By leveraging historical cases in your org, ECC builds a predictive model that’s used to recommend, pre-populate, or directly save field values for incoming cases. It saves your agents precious time, which they can then dedicate to helping customers resolve actual issues. ECC fast-tracks the triaging and routing steps of your response, greatly improving both agent productivity and the customer experience. With high volume, agent productivity gains add up quickly. One of our largest customers, for instance, reported 34,000 hours saved in four months!

It’s really easy to turn on ECC in your org. See what the steps are in this Trailhead module.
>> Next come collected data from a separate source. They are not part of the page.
theorem exec_atomicAtHome_missing {kind : AtomKind} {x y : Word} (hmsg : s.hand.msg = some (.atomic m kind x y)) :
    exec .atomicAtHome s = .next (s.answer m 0 (.atomicOld m 0 0 1)) := by
  show execAtomicAtHome s = _
  rw [execAtomicAtHome, hmsg]
  exact State.atHome_missing h _ _

end

/-! ### A home that accepts (R269 to R271) -/

/-- The context that an error met by a request of this core is reported to. -/
def State.ctxOfSrc (s : State) (src : Nat) : Option Nat := if src < 8192 then (s.core src).ctx else none

/-- The words that a load brings beside its bytes when it fills the requester's cache. -/
def State.fillWords (s : State) (m : MemReq) : List (Nat × Word) :=
  if m.fill then (wordsOf m.phys m.size).map (fun w => (w, BitVec.ofNat 64 (leNat (s.fillLoad (keyOf (8 * w)) 8 m.af)))) else []

/-- One byte of a write-combining line written at its home: the state, and the longest wait for revokes so far. -/
def MemReq.putByte (m : MemReq) (acc : State × Nat) (b : Nat × Byte) : State × Nat :=
  let r := acc.1.writeHome m.src (keyOf m.phys + b.1) [b.2] none none
  (r.1, max acc.2 r.2)

/-- The tags of a line's granules after a write-combining line has been written, in a core's own memory. -/
def State.tagLine (s : State) (m : MemReq) (gs : List Nat) : State :=
  { s with tags := gs.foldl (fun t g =>
      if offKind s.hand.core (offOf m.phys) ≤ 1 then setAdd t (keyOf m.phys / 16 + g) else t) s.tags }

section
variable (h : coreExists s.hand.core = true) (hg : s.gate s.hand.core m.src = 0)
include h hg

theorem exec_remoteLoadAtHome_accepts (hmsg : s.hand.msg = some (.load m))
    (hread : s.onRead (s.ctxOfSrc m.src) (keyOf m.phys) m.size m.va (s.whois m.src).2 6 0 = (s, none)) :
    exec .remoteLoadAtHome s = .next
      (s.answer m 0 (.data m (s.fillLoad (keyOf m.phys) m.size m.af) (s.tagAt (keyOf m.phys)) (s.fillWords m) 0)) := by
  show execRemoteLoadAtHome s = _
  rw [State.ctxOfSrc] at hread
  rw [execRemoteLoadAtHome, hmsg]
  dsimp only
  rw [State.atHome_accepts h hg, hread]
  rfl

theorem exec_remoteStoreAtHome_accepts {bytes : List Byte} {tag : Option Bool} (hmsg : s.hand.msg = some (.store m bytes tag)) :
    let wrote := s.writeHome m.src (keyOf m.phys) bytes tag (if m.mt = 0 then some m.src else none)
    exec .remoteStoreAtHome s = .next (wrote.1.answer m wrote.2 (.ack m (decide (m.mt = 0)) false)) := by
  show execRemoteStoreAtHome s = _
  rw [execRemoteStoreAtHome, hmsg]
  exact State.atHome_accepts h hg _ _

theorem exec_remoteStoreAtHome_line {l : List (Nat × Byte)} {gs : List Nat} (hmsg : s.hand.msg = some (.wcLine m l gs)) :
    exec .remoteStoreAtHome s = .next
      (((l.foldl m.putByte (s, 0)).1.tagLine m gs).answer m (l.foldl m.putByte (s, 0)).2 (.ack m false false)) := by
  show execRemoteStoreAtHome s = _
  rw [execRemoteStoreAtHome, hmsg]
  exact State.atHome_accepts h hg _ _

theorem exec_atomicAtHome_accepts {kind : AtomKind} {x y : Word} (hmsg : s.hand.msg = some (.atomic m kind x y))
    (hread : s.onRead (s.ctxOfSrc m.src) (keyOf m.phys) m.size m.va (s.whois m.src).2 6 0 = (s, none)) :
    let did := s.atomPerform m.src (keyOf m.phys) m.size m.af kind x.toNat y.toNat
    exec .atomicAtHome s = .next (did.1.answer m did.2.2.2 (.atomicOld m (BitVec.ofNat 64 did.2.1) did.2.2.1 0)) := by
  show execAtomicAtHome s = _
  rw [State.ctxOfSrc] at hread
  rw [execAtomicAtHome, hmsg]
  dsimp only
  rw [State.atHome_accepts h hg, hread]

/-! ### The control window (R71) -/

theorem exec_remoteControlWindowAccess_write {x : Word} (hmsg : s.hand.msg = some (.window m true x))
    (hoff : offOf m.phys < 0x70200) : exec .remoteControlWindowAccess s = .next
      ((s.crWindowWrite s.hand.core ((offOf m.phys - 0x70000) / 8) x.toNat).answer m 0 (.ack m false false)) := by
  show execRemoteControlWindowAccess s = _
  rw [execRemoteControlWindowAccess, hmsg]
  dsimp only
  rw [State.atHome_accepts h hg, if_pos rfl, if_pos hoff]

theorem exec_remoteControlWindowAccess_read {x : Word} (hmsg : s.hand.msg = some (.window m false x))
    (hoff : offOf m.phys < 0x70200) : exec .remoteControlWindowAccess s = .next
      (s.answer m 0 (.data m (leBytes 8 (s.crRead s.hand.core ((offOf m.phys - 0x70000) / 8)).toNat) false [] 0)) := by
  show execRemoteControlWindowAccess s = _
  rw [execRemoteControlWindowAccess, hmsg]
  dsimp only
  rw [State.atHome_accepts h hg, if_neg Bool.false_ne_true, if_pos hoff]

end

end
You can also try it out using one of our scratch orgs here (Select Classify Citizen Requests under Service Cloud Einstein). Follow the instructions to classify a subset of citizen requests received by the city of Baton Rouge on its 311 service in no time! (Thanks to the city of Baton Rouge for making the original dataset freely available through its Open Data BR initiative.)

Screengrab showcasing how you can turn on Einstein Case Classification.
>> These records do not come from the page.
-- ==== Sys2Proof/Decode.lean ====
section
/-! DEFINITION. The word a command is spelled by. spec/opcode_table.json gives no row any bits
("n_rows_with_fixed": 0, "n_rows_with_fields": 0 in spec/98_reader.md), so no word spells a command. -/

namespace Sys2Proof

/-- The command that the `nbits` bits of `w` spell by the table: the table gives none any bits. -/
def decodeTableWord (_nbits _w : Nat) : Option Instr := none

end Sys2Proof
end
How does Einstein Case Classification work?

If you followed along in your org or using the scratch org with data from our friends in Baton Rouge, you saw that setting up ECC was a quick process. With a few clicks, you configured it to learn to classify the Case Type and Parent Type of incoming emails. Note that you could have selected up to 10 fields to be classified, and set up filters for training and scoring. And, done!

Behind the scenes, ECC relies on the last six months of closed cases to train its predictive model. It requires a minimum of 400 closed cases in the last six months to build successfully. Three fields are leveraged to train the model and classify cases: the case subject, the case description, and the field to be predicted. They go through a natural language processing pipeline where the language of the case is identified first, then some generic and language-specific text processing is performed (stemming, dropping stop words, etc.). Finally, word frequencies and co-occurrence for the processed text are generated. A separate model is built for each field. In fact, for each field, multiple machine learning models are built with multiple parameter values — and the best one is automatically selected in a “tournament.” This tournament is a monthly event as models are retrained every 30 days, so they’re always up to date if your business changes.

You can monitor performance via the built-in Performance Dashboard or via the new Einstein Case Classification TCRM Performance Dashboard for finer-grain analysis.

Screengrab showcasing what a Performance Dashboard looks like.

What is the typical timeline to roll out Einstein Case Classification?

The amount of time varies, but the steps are the same:

Timeline of implementation for Einstein Case Classification.

Assuming you have enough volume and a clear picture of which fields would be most helpful to predict, setup is pretty quick. Some customers are up and running with recommendations for agents in production in just a couple of weeks, while moving to automation requires more time. I recommend getting the business stakeholders on board right away, and identifying which KPIs you want to track to assess the success of the rollout from the very start.

You may want to begin in a sandbox to get a feel for the tool and iterate on your model. Refining your model is a key step that you don’t want to rush. It’s common to identify some issues with the data that can impact model performance: dirty data, duplicates, or intricacies of your case taxonomy.

You’ll need to move to a Production org to get qualitative feedback from agents, start measuring actual accuracy of the predictions, and measure ROI. Most customers start with a limited Pilot deployment to, say, five to 10 agents for a month, before deploying more broadly. Listen carefully to these initial sets of users. ECC is designed for them, so it has to make their lives easier! Start in recommendation mode, and monitor accuracy and agent feedback for some time before setting up auto-triage.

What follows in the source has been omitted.